[Work instruction] Go line by line through the entries and show those that hold the string "else".

Saved data entries

-- ==== Sys2Proof/Laws/Invariant.lean ====
section
/-!
SUPPORT. The operations of Machine/Ops.lean keep the invariant `State.Inv`, one lemma per operation: memory keeps its
canonical form, the TLB its invariant, GR0 its zero.
-/

namespace Sys2Proof.Machine

/-! ### The TLB -/

/-- The TLB part of the invariant (10_state.md R28, R29; 20_memory.md R44, R53). -/
structure TlbOk (tlb : List TlbEntry) (tick : Nat) : Prop where
  slots : 0 < tlb.length
  pages : ∀ e ∈ tlb, PageAligned e.virtualAddress ∧ PageAligned e.physicalAddress
  unique : OneEntryPerPage tlb
  stamps : ∀ e ∈ tlb, e.stamp ≤ tick
  recency : StampsDistinct tlb

theorem State.Inv.tlbOk {s : State} (h : s.Inv) : TlbOk s.tlb s.tlbTick :=
  ⟨h.slots, h.pages, h.unique, h.stamps, h.recency⟩

/-- The same state but for its TLB. -/
theorem State.Inv.withTlb {s : State} (h : s.Inv) {tlb : List TlbEntry} {tick : Nat} (ht : TlbOk tlb tick) :
    ({ s with tlb := tlb, tlbTick := tick } : State).Inv :=
  ⟨h.params, h.zero, h.memory, h.backed, ht.slots, ht.pages, ht.unique, ht.stamps, ht.recency, h.runningClear,
    h.trappedSet, h.reservation⟩

/-- A recency update keeps it. -/
theorem TlbOk.touch {tlb : List TlbEntry} {tick : Nat} (h : TlbOk tlb tick) (k : Nat) :
    TlbOk (tlb.modify k (fun e => { e with stamp := tick + 1 })) (tick + 1) := by
  have hg : ∀ (j : Nat) (hj : j < (tlb.modify k (fun e => { e with stamp := tick + 1 })).length),
      ∃ hj' : j < tlb.length, (tlb.modify k (fun e => { e with stamp := tick + 1 }))[j] =
        if k = j then { tlb[j] with stamp := tick + 1 } else tlb[j] := by
    intro j hj
    refine ⟨by simpa using hj, ?_⟩
    rw [List.getElem_modify]
  constructor
  · simpa using h.slots
  · intro e he
    obtain ⟨j, hj, rfl⟩ := List.mem_iff_getElem.1 he
    obtain ⟨hj', heq⟩ := hg j hj
    rw [heq]
    have := h.pages _ (List.getElem_mem hj')
    split <;> exact this
  · refine List.pairwise_iff_getElem.2 fun i j hi hj hij => ?_
    obtain ⟨hi', ei⟩ := hg i hi
    obtain ⟨hj', ej⟩ := hg j hj
    have := List.pairwise_iff_getElem.1 h.unique i j hi' hj' hij
    rw [ei, ej]
    split <;> split <;> exact this
  · intro e he
    obtain ⟨j, hj, rfl⟩ := List.mem_iff_getElem.1 he
    obtain ⟨hj', heq⟩ := hg j hj
    rw [heq]
    have := h.stamps _ (List.getElem_mem hj')
    split
    · exact le_refl _
    · omega
  · refine List.pairwise_iff_getElem.2 fun i j hi hj hij => ?_
    obtain ⟨hi', ei⟩ := hg i hi
    obtain ⟨hj', ej⟩ := hg j hj
    have := List.pairwise_iff_getElem.1 h.recency i j hi' hj' hij
    have s1 := h.stamps _ (List.getElem_mem hi')
    have s2 := h.stamps _ (List.getElem_mem hj')
    rw [ei, ej]
    split <;> split
    · omega
    · simp only; rintro ⟨-, -, h⟩; omega
    · simp only; rintro ⟨-, -, h⟩; omega
    · exact this

/-- A purge keeps it. -/
theorem TlbOk.purge {tlb : List TlbEntry} {tick : Nat} (h : TlbOk tlb tick) (va : Word) :
    TlbOk (purgedTlb tlb va) tick := by
  unfold purgedTlb
  constructor
  · simpa using h.slots
  · intro e he
    obtain ⟨d, hd, rfl⟩ := List.mem_map.1 he
    have := h.pages d hd
    split <;> exact this
  · refine List.pairwise_map.2 (h.unique.imp fun {d e} hde => ?_)
    rintro ⟨h1, h2, h3⟩
    split at h1 <;> split at h2 <;> simp_all
  · intro e he
    obtain ⟨d, hd, rfl⟩ := List.mem_map.1 he
    have := h.stamps d hd
    split <;> exact this
  · refine List.pairwise_map.2 (h.recency.imp fun {d e} hde => ?_)
    rintro ⟨h1, h2, h3⟩
    split at h1 <;> split at h2 <;> simp_all

/-- After a purge no entry is for the page. -/
theorem not_entryFor_of_mem_purgedTlb {tlb : List TlbEntry} {va : Word} {e : TlbEntry} (he : e ∈ purgedTlb tlb va) :
    ¬ EntryFor e va := by
  obtain ⟨d, hd, rfl⟩ := List.mem_map.1 he
  split
  · rintro ⟨h, -⟩
    cases h
  · assumption

/-- An insert keeps it. -/
theorem TlbOk.insert {tlb tlb' : List TlbEntry} {tick : Nat} {va pa : Word} {aid : BitVec 8} {pid : BitVec 32}
    (h : TlbOk tlb tick) (hi : InsertedTlb tlb tlb' va pa aid pid (tick + 1)) : TlbOk tlb' (tick + 1) := by
  have hp := h.purge va
  obtain ⟨k, -, rfl⟩ := hi
  have pb : ∀ v : Word, PageAligned (wordOf (v.toNat - v.toNat % 16384 : Nat)) := fun v => by
    rw [← pageBase_eq]
    exact pageBase_aligned v
  have hg : ∀ (j : Nat) (n : TlbEntry) (hj : j < ((purgedTlb tlb va).set k n).length),
      ∃ hj' : j < (purgedTlb tlb va).length,
        ((purgedTlb tlb va).set k n)[j] = if k = j then n else (purgedTlb tlb va)[j] := by
    intro j n hj
    exact ⟨by simpa using hj, by rw [List.getElem_set]⟩
  have hva : ∀ e ∈ purgedTlb tlb va, e.valid = true →
      e.virtualAddress ≠ wordOf (va.toNat - va.toNat % 16384 : Nat) := by
    intro e he hv heq
    refine not_entryFor_of_mem_purgedTlb he ⟨hv, ?_⟩
    rw [heq, ← pageBase_eq, pageBase_toNat]
  constructor
  · simpa using hp.slots
  · intro e he
    obtain ⟨j, hj, rfl⟩ := List.mem_iff_getElem.1 he
    obtain ⟨hj', heq⟩ := hg j _ hj
    rw [heq]
    split
    · exact ⟨pb _, pb _⟩
    · exact hp.pages _ (List.getElem_mem hj')
  · refine List.pairwise_iff_getElem.2 fun i j hi hj hij => ?_
    obtain ⟨hi', ei⟩ := hg i _ hi
    obtain ⟨hj', ej⟩ := hg j _ hj
    rw [ei, ej]
    split <;> split
    · omega
    · rintro ⟨-, h2, h3⟩; exact hva _ (List.getElem_mem hj') h2 h3.symm
    · rintro ⟨h1, -, h3⟩; exact hva _ (List.getElem_mem hi') h1 h3
    · exact List.pairwise_iff_getElem.1 hp.unique i j hi' hj' hij
  · intro e he
    obtain ⟨j, hj, rfl⟩ := List.mem_iff_getElem.1 he
    obtain ⟨hj', heq⟩ := hg j _ hj
    rw [heq]
    split
    · exact le_refl _
    · have := hp.stamps _ (List.getElem_mem hj'); omega
  · refine List.pairwise_iff_getElem.2 fun i j hi hj hij => ?_
    obtain ⟨hi', ei⟩ := hg i _ hi
    obtain ⟨hj', ej⟩ := hg j _ hj
    have s1 := hp.stamps _ (List.getElem_mem hi')
    have s2 := hp.stamps _ (List.getElem_mem hj')
    rw [ei, ej]
    split <;> split
    · omega
    · simp only; rintro ⟨-, -, h⟩; omega
    · simp only; rintro ⟨-, -, h⟩; omega
    · exact List.pairwise_iff_getElem.1 hp.recency i j hi' hj' hij

/-! ### The operations -/

section Keeps
variable {s : State} (h : s.Inv)
include h

theorem State.Inv.touchTlb (k : Nat) : (s.touchTlb k).Inv :=
  h.withTlb (h.tlbOk.touch k)

theorem State.Inv.recencyOnly {u : State} (hu : RecencyOnly s u) : u.Inv := by
  rcases hu.touched with rfl | ⟨k, rfl⟩
  · exact h
  · exact h.touchTlb k

theorem State.Inv.purgeTlb (va : Word) : (s.purgeTlb va).Inv := by
  have ht := h.tlbOk.purge va
  rw [← purgeEntries_eq] at ht
  exact h.withTlb ht

theorem State.Inv.tlbInsert {t : State} {va pa : Word} {aid : BitVec 8} {pid : BitVec 32}
    (hi : tlbInsert s va pa aid pid = .next t) : t.Inv := by
  obtain ⟨tlb', rfl, hv⟩ := tlbInsert_cases hi
  exact h.withTlb (h.tlbOk.insert hv)

theorem State.Inv.withPsw (p : Psw) : ({ s with psw := p } : State).Inv :=
  ⟨h.params, h.zero, h.memory, h.backed, h.slots, h.pages, h.unique, h.stamps, h.recency, h.runningClear,
    h.trappedSet, h.reservation⟩

theorem State.Inv.withHistory (history : List IoEvent) : ({ s with ioHistory := history } : State).Inv :=
  ⟨h.params, h.zero, h.memory, h.backed, h.slots, h.pages, h.unique, h.stamps, h.recency, h.runningClear,
    h.trappedSet, h.reservation⟩

theorem State.Inv.withIr (w : InstrWord) : ({ s with ir := w } : State).Inv :=
  ⟨h.params, h.zero, h.memory, h.backed, h.slots, h.pages, h.unique, h.stamps, h.recency, h.runningClear,
    h.trappedSet, h.reservation⟩

theorem State.Inv.withReservation {q : Reservation} (hq : q.Ok s.params) : ({ s with res := q } : State).Inv :=
  ⟨h.params, h.zero, h.memory, h.backed, h.slots, h.pages, h.unique, h.stamps, h.recency, h.runningClear,
    h.trappedSet, hq⟩

theorem State.Inv.dropReservation : s.dropReservation.Inv :=
  h.withReservation (fun hv => by cases hv)

theorem State.Inv.writeCr (n : CrSlot) (v : Word) : (s.writeCr n v).Inv :=
  ⟨h.params, h.zero, h.memory, h.backed, h.slots, h.pages, h.unique, h.stamps, h.recency, h.runningClear,
    h.trappedSet, h.reservation⟩

theorem State.Inv.writeGr (r : Reg) (v : Word) : (s.writeGr r v).Inv := by
  refine ⟨h.params, ?_, h.memory, h.backed, h.slots, h.pages, h.unique, h.stamps, h.recency, h.runningClear,
    h.trappedSet, h.reservation⟩
  rw [State.writeGr_gr]
  by_cases hr : r = 0
  · simp [hr, h.zero]
  · have : (r : Nat) ≠ 0 := fun e => hr (Fin.ext e)
    simp [hr, this, h.zero]

theorem State.Inv.raise {c : TrapCode} (hc : c ≠ .noTrap) (i1 i2 i3 : BitVec 32) : (s.raise c i1 i2 i3).Inv :=
  ⟨h.params, h.zero, h.memory, h.backed, h.slots, h.pages, h.unique, h.stamps, h.recency, fun hr => (by cases hr),
    fun _ => hc, h.reservation⟩

theorem State.Inv.halt : ({ s with run := .halted } : State).Inv :=
  ⟨h.params, h.zero, h.memory, h.backed, h.slots, h.pages, h.unique, h.stamps, h.recency, fun hr => (by cases hr),
    fun hr => (by cases hr), h.reservation⟩

theorem State.Inv.clearTrap : s.clearTrap.Inv :=
  ⟨h.params, h.zero, h.memory, h.backed, h.slots, h.pages, h.unique, h.stamps, h.recency, fun _ => rfl,
    fun hr => (by cases hr), h.reservation⟩

/-- A region write of backed bytes keeps memory canonical and backed. -/
theorem State.Inv.regionWrite {sp : Space} {pa : Word} {n : Nat} (hb : Backed s.params sp pa.toNat n) (v : Word) :
    (s.regionWrite sp pa n v).Inv := by
  have hr : (s.res.afterWrite sp pa n).Ok s.params := by
    unfold Reservation.afterWrite
    split
    · intro hv
      cases hv
    · exact h.reservation
  by_cases hd : s.usesDevice sp = true
  · refine ⟨h.params, h.zero, ?_, ?_, h.slots, h.pages, h.unique, h.stamps, h.recency, h.runningClear,
      h.trappedSet, hr⟩ <;> simp only [State.regionWrite, hd, if_true]
    · exact h.memory
    · exact h.backed
  · refine ⟨h.params, h.zero, ?_, ?_, h.slots, h.pages, h.unique, h.stamps, h.recency, h.runningClear,
      h.trappedSet, hr⟩ <;> simp only [State.regionWrite, hd]
    · exact Memory.wf_writeBytes h.memory _ _ _
    · intro c hc
      rcases Memory.mem_writeBytes hc with hc | hc
      · rcases hb with ⟨rfl, hb⟩ | ⟨rfl, hb1, hb⟩
        · exact .inl (.inl ⟨rfl, by omega⟩)
        · exact .inr (.inr ⟨rfl, by omega, by omega⟩)
      · exact h.backed c hc

end Keeps

end Sys2Proof.Machine
end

[Answer for the task]
        if k = j then { tlb[j] with stamp := tick + 1 } else tlb[j] := by
        ((purgedTlb tlb va).set k n)[j] = if k = j then n else (purgedTlb tlb va)[j] := by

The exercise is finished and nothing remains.